/-- A JMP whose target is its own address leaves the state as it is. -/
theorem fetchStep_jmp_self {s : State} {m : Mode} {o : Byte} (hi : fetchInstr s = some (.jmp m o))
    (ht : resolveTarget m o { s with pc := s.pc + 2 } = s.pc) : fetchStep s = .continued s := by
  refine fetchStep_eq_continued_iff_fetch.mpr ⟨_, hi, by simp, ?_⟩
  rw [step_of_fetch hi, exec_jmp, jumpTo_advance_advance, ht]

/-- Settles O48: PC as a direct target, and two bytes back from past the operand byte, are both PC. -/
theorem aJumpToItselfNeverEnds : Obligations.AJumpToItselfNeverEnds := by
  rintro s k (hi | hi)
  · exact run_of_fixed (fetchStep_jmp_self hi rfl) k
  · refine run_of_fixed (fetchStep_jmp_self hi ?_) k
    rw [resolveTarget_relative, relativeAddr_eq_add]
    bv_omega

/-- At a cell that reads 0x00 the step is NOT. -/
theorem fetchStep_of_zero {s : State} (h : s.memRead s.pc = 0) :
    fetchStep s = .continued (s.advance.loadAC (~~~ s.ac)) := by
  have hb : s.opcodeByte.toNat / 16 = 0 := by
    rw [State.opcodeByte, h]
    rfl
  have hi : fetchInstr s = some .not := decodeBytes_of_div s.operandByte hb
  exact fetchStep_eq_continued_iff_fetch.mpr ⟨.not, hi, by simp, step_of_fetch hi⟩

/-- Settles O49, by induction on the bound: NOT writes no memory, so that the next cell reads 0x00 as well. -/
theorem zeroedMemoryRunsAsNots : Obligations.ZeroedMemoryRunsAsNots := by
  intro s k hzero
  induction k generalizing s with
  | zero => exact ⟨s, rfl, by simp, rfl, rfl, rfl, rfl, rfl⟩
  | succ k ih =>
    obtain ⟨t, hrun, hpc, hac, hmem, hrs, hc, hv⟩ := ih (s.advance.loadAC (~~~ s.ac)) hzero
    refine ⟨t, (run_succ_of_continued k (fetchStep_of_zero (hzero s.pc))).trans hrun, ?_, ?_, hmem, hrs, hc, hv⟩
    · rw [hpc, State.loadAC_pc, State.advance_pc, BitVec.ofNat_add]
      ac_rfl
    · have hparity : (k + 1) % 2 = 0 ↔ ¬ k % 2 = 0 := by omega
      simp only [hac, State.loadAC_ac, BitVec.not_not, hparity, ite_not]

end Sys2Proof.Machine
end

section
/-! PROOFS. Canonical memories (10_state.md, section 7), and the memory accesses of a step: they are its effect on
memory, and the cells they read are all that it depends on (20_memory.md, sections 4, 9 and 11). -/

namespace Sys2Proof.Machine

/-! ### Canonical memories -/

theorem Memory.wfFrom_cons {lo b : Nat} {w : Byte} {m : Memory} :
    Memory.wfFrom lo ((b, w) :: m) = true ↔
      lo ≤ b ∧ b < memSize ∧ w ≠ Memory.unlisted ∧ Memory.wfFrom (b + 1) m = true := by
  simp [Memory.wfFrom, and_assoc]

/-- A canonical list of cells from `lo` on lists nothing below `lo`. -/
theorem Memory.read_of_wfFrom_of_lt {m : Memory} {lo a : Nat} (hm : Memory.wfFrom lo m = true) (ha : a < lo) :
    Memory.read m a = Memory.unlisted := by
  induction m generalizing lo with
  | nil => rfl
  | cons p m ih =>
    obtain ⟨b, w⟩ := p
    obtain ⟨hlo, -, -, htl⟩ := Memory.wfFrom_cons.mp hm
    rw [Memory.read, if_neg (by omega), ih htl (by omega)]

theorem Memory.read_head (b : Nat) (w : Byte) (m : Memory) : Memory.read ((b, w) :: m) b = w := if_pos rfl

/-- The first listed address of a canonical memory is at most that of another with the same bytes: it holds no 0x00,
and below its own first address the other reads as 0x00. -/
theorem Memory.head_le_of_read_eq {b b' : Nat} {w w' : Byte} {m m' : Memory} {lo : Nat}
    (hm : Memory.wfFrom lo ((b, w) :: m) = true) (hm' : Memory.wfFrom lo ((b', w') :: m') = true)
    (h : ∀ a < memSize, Memory.read ((b, w) :: m) a = Memory.read ((b', w') :: m') a) : b' ≤ b := by
  obtain ⟨-, hb, hw, -⟩ := Memory.wfFrom_cons.mp hm
  obtain ⟨-, hb', hw', htl'⟩ := Memory.wfFrom_cons.mp hm'
  by_contra hlt
  have hfrom : Memory.wfFrom b' ((b', w') :: m') = true := Memory.wfFrom_cons.mpr ⟨le_rfl, hb', hw', htl'⟩
  have hread := h b hb
  rw [Memory.read_head, Memory.read_of_wfFrom_of_lt hfrom (by omega)] at hread
  exact hw hread

/-- The lists are compared entry by entry: equal bytes make the first entries equal, and then the rest. -/
theorem Memory.eq_of_wfFrom_of_read_eq {m m' : Memory} {lo : Nat} (hm : Memory.wfFrom lo m = true)
    (hm' : Memory.wfFrom lo m' = true) (h : ∀ a < memSize, Memory.read m a = Memory.read m' a) : m = m' := by
  induction m generalizing lo m' with
  | nil =>
    cases m' with
    | nil => rfl
    | cons p' m' =>
      obtain ⟨b', w'⟩ := p'
      obtain ⟨-, hb', hw', -⟩ := Memory.wfFrom_cons.mp hm'
      exact absurd ((Memory.read_head b' w' m').symm.trans (h b' hb').symm) hw'
  | cons p m ih =>
    obtain ⟨b, w⟩ := p
    obtain ⟨-, hb, hw, htl⟩ := Memory.wfFrom_cons.mp hm
    cases m' with
    | nil => exact absurd ((Memory.read_head b w m).symm.trans (h b hb)) hw
    | cons p' m' =>
      obtain ⟨b', w'⟩ := p'
      obtain ⟨-, -, -, htl'⟩ := Memory.wfFrom_cons.mp hm'
      obtain rfl : b = b' := Nat.le_antisymm
        (Memory.head_le_of_read_eq hm' hm fun a ha => (h a ha).symm) (Memory.head_le_of_read_eq hm hm' h)
      obtain rfl : w = w' := by simpa [Memory.read_head] using h b hb
      have htail : ∀ a < memSize, Memory.read m a = Memory.read m' a := by
        intro a ha
        by_cases hab : a = b
        · rw [Memory.read_of_wfFrom_of_lt htl (by omega), Memory.read_of_wfFrom_of_lt htl' (by omega)]
        · simpa [Memory.read, hab] using h a ha
      rw [ih htl htl' htail]

/-- Settles O31: every cell number below 256 is an address. -/
theorem canonicalMemoriesAreDeterminedByTheirCells : Obligations.CanonicalMemoriesAreDeterminedByTheirCells := by
  intro m m' hm hm' h
  refine Memory.eq_of_wfFrom_of_read_eq hm hm' fun a ha => ?_
  simpa [BitVec.toNat_ofNat, Nat.mod_eq_of_lt ha] using h (BitVec.ofNat 8 a)

/-! ### The shape of an access list -/

/-- The store at the end of an instruction's accesses, where it stores. -/
def storeAccess (i : Instr) (s : State) : List Access := ((storeAddr i s).map (.write · s.ac)).toList

/-- A list of accesses without a write. -/
def ReadsOnly (l : List Access) : Prop := ∃ as : List Addr, l = as.map .read

theorem ReadsOnly.append {l l' : List Access} (h : ReadsOnly l) (h' : ReadsOnly l') : ReadsOnly (l ++ l') := by
  obtain ⟨as, rfl⟩ := h
  obtain ⟨as', rfl⟩ := h'
  exact ⟨as ++ as', List.map_append.symm⟩

theorem readsOnly_operandReads (a : Addr) : ReadsOnly (operandReads a) := ⟨[a, a + 1], rfl⟩

theorem readsOnly_pointerReads (m : Mode) (o : Byte) : ReadsOnly (pointerReads m o) := by
  cases m with
  | indirect => exact ⟨[o], rfl⟩
  | immediate | direct | relative => exact ⟨[], rfl⟩

theorem readsOnly_valueAccesses (m : Mode) (o : Byte) (s : State) : ReadsOnly (valueAccesses m o s) :=
  (readsOnly_operandReads _).append ((readsOnly_pointerReads m o).append ⟨_, rfl⟩)

theorem readsOnly_jumpAccesses (m : Mode) (o : Byte) (s : State) : ReadsOnly (jumpAccesses m o s) :=
  (readsOnly_operandReads _).append (readsOnly_pointerReads m o)

theorem readsOnly_condAccesses (f : Bool) (m : Mode) (o : Byte) (s : State) : ReadsOnly (condAccesses f m o s) := by
  cases f with
  | true => exact readsOnly_jumpAccesses m o s
  | false => exact ⟨[s.pc], rfl⟩

/-- The accesses of an instruction are reads, and then its store. -/
theorem exists_accesses_eq (i : Instr) (s : State) :
    ∃ l, ReadsOnly l ∧ accesses i s = l ++ storeAccess i s := by
  cases i
  case not | rts | hlt => exact ⟨[.read s.pc], ⟨[s.pc], rfl⟩, rfl⟩
  case sta m o =>
    cases hea : resolveAddr m o s.advance.advance with
    | none =>
      exact ⟨[.read s.pc], ⟨[s.pc], rfl⟩, by simp [accesses, storeAccesses, storeAccess, storeAddr, hea]⟩
    | some ea =>
      exact ⟨operandReads s.pc ++ pointerReads m o, (readsOnly_operandReads _).append (readsOnly_pointerReads m o),
        by simp [accesses, storeAccesses, storeAccess, storeAddr, hea]⟩
  case lda | add | or | and => exact ⟨_, readsOnly_valueAccesses _ _ s, (List.append_nil _).symm⟩
  case jmp | jsr => exact ⟨_, readsOnly_jumpAccesses _ _ s, (List.append_nil _).symm⟩
  case jc | jn | jz | jv => exact ⟨_, readsOnly_condAccesses _ _ _ s, (List.append_nil _).symm⟩

theorem applyAccesses_append_of_readsOnly {l : List Access} (h : ReadsOnly l) (l' : List Access) (m : Memory) :
    applyAccesses (l ++ l') m = applyAccesses l' m := by
  obtain ⟨as, rfl⟩ := h
  induction as with
  | nil => rfl
  | cons a as ih => exact ih

/-- What an instruction's accesses leave in a memory is its store. -/
theorem applyAccesses_accesses (i : Instr) (s : State) (m : Memory) :
    applyAccesses (accesses i s) m = (storeAddr i s).elim m fun ea => Memory.write m ea.toNat s.ac := by
  obtain ⟨l, hl, heq⟩ := exists_accesses_eq i s
  rw [heq, applyAccesses_append_of_readsOnly hl, storeAccess]
  cases storeAddr i s <;> rfl

theorem stepAccesses_of_fetch {s : State} {i : Instr} (h : fetchInstr s = some i) : stepAccesses s = accesses i s := by
  simp [stepAccesses, h]

/-- A write in a list of reads with at most one access after them is that access, and reads stand before it. -/
theorem eq_nil_of_readsOnly_append_eq {l l1 l2 : List Access} {w : Option Access} {a : Addr} {v : Byte}
    (hl : ReadsOnly l) (h : l ++ w.toList = l1 ++ .write a v :: l2) : l2 = [] ∧ ∀ b x, Access.write b x ∉ l1 := by
  obtain ⟨as, rfl⟩ := hl
  induction as generalizing l1 with
  | nil =>
    cases w with
    | none => simp at h
    | some x =>
      cases l1 with
      | nil => exact ⟨(List.cons.inj h).2.symm, nofun⟩
      | cons y l1 => simp at h
  | cons c as ih =>
    cases l1 with
    | nil => simp at h
    | cons y l1 =>
      obtain ⟨rfl, htl⟩ := List.cons.inj h
      obtain ⟨hl2, hl1⟩ := ih htl
      exact ⟨hl2, by simpa using hl1⟩

/-- Settles O42: `exec_mem` and `applyAccesses_accesses` say the same of memory, and the list has the shape that
`exists_accesses_eq` gives. -/
theorem memoryAfterAStepIsItsAccessesApplied : Obligations.MemoryAfterAStepIsItsAccessesApplied := by
  refine ⟨fun s t h => ?_, fun s l1 l2 a v h => ?_⟩
  · obtain ⟨i, hi, hex⟩ := step_eq_next h
    rw [stepAccesses_of_fetch hi, applyAccesses_accesses, exec_mem hex]
  · cases hi : fetchInstr s with
    | none =>
      have hread : stepAccesses s = [.read s.pc] ++ (none : Option Access).toList := by simp [stepAccesses, hi]
      exact eq_nil_of_readsOnly_append_eq ⟨[s.pc], rfl⟩ (hread.symm.trans h)
    | some i =>
      obtain ⟨l, hl, heq⟩ := exists_accesses_eq i s
      exact eq_nil_of_readsOnly_append_eq hl (heq.symm.trans ((stepAccesses_of_fetch hi).symm.trans h))

/-! ### A store and the next fetch -/

/-- Settles O44: what the two cells at the new PC read after the store, and the whole next state. -/
theorem storeIsSeenByTheNextFetch : Obligations.StoreIsSeenByTheNextFetch := by
  intro s t m o ea hi hea h
  rw [step_of_fetch hi, exec_sta_of_resolveAddr hea] at h
  obtain rfl := Host.Outcome.next.inj h
  have hne : s.pc + 2 ≠ s.pc + 3 := by simp
  have hfetch : fetchInstr (({ s with pc := s.pc + 2 } : State).memWrite ea s.ac) =
      decodeBytes (if s.pc + 2 = ea then s.ac else s.memRead (s.pc + 2))
        (if s.pc + 3 = ea then s.ac else s.memRead (s.pc + 3)) := by
    rw [fetchInstr, State.opcodeByte, State.operandByte, State.memRead_memWrite, State.memRead_memWrite]
    simp only [State.memWrite_pc, BitVec.add_assoc]
    rfl
  refine ⟨?_, ?_, fun _ => ⟨rfl, by rw [State.memRead_memWrite, if_pos rfl]⟩⟩
  · rintro rfl
    rw [hfetch, if_pos rfl, if_neg hne.symm]
  · rintro rfl
    rw [hfetch, if_neg hne, if_pos rfl]

end Sys2Proof.Machine
end

section
/-! PROOFS. Noninterference: a step depends on no memory cell but those its accesses read (20_memory.md, sections 4 and
11; the decisions D7 and D12 of the spec). -/

namespace Sys2Proof.Machine

/-! ### The same state with another memory -/

/-- The state with another memory and the same registers and flags. -/
def State.withMem (s : State) (m : Memory) : State := { s with mem := m }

+-------+

* WORK TASK *
From the entries above, restate word for word the lines from the line containing "exact eq_nil_of_readsOnly_append_eq ⟨[s.pc], rfl⟩" to the line containing "have hfetch : fetchInstr", both ends included, and nothing more.

* ANSWER SPACE *
      exact eq_nil_of_readsOnly_append_eq ⟨[s.pc], rfl⟩ (hread.symm.trans h)
    | some i =>
      obtain ⟨l, hl, heq⟩ := exists_accesses_eq i s
      exact eq_nil_of_readsOnly_append_eq hl (heq.symm.trans ((stepAccesses_of_fetch hi).symm.trans h))

/-! ### A store and the next fetch -/

/-- Settles O44: what the two cells at the new PC read after the store, and the whole next state. -/
theorem storeIsSeenByTheNextFetch : Obligations.StoreIsSeenByTheNextFetch := by
  intro s t m o ea hi hea h
  rw [step_of_fetch hi, exec_sta_of_resolveAddr hea] at h
  obtain rfl := Host.Outcome.next.inj h
  have hne : s.pc + 2 ≠ s.pc + 3 := by simp
  have hfetch : fetchInstr (({ s with pc := s.pc + 2 } : State).memWrite ea s.ac) =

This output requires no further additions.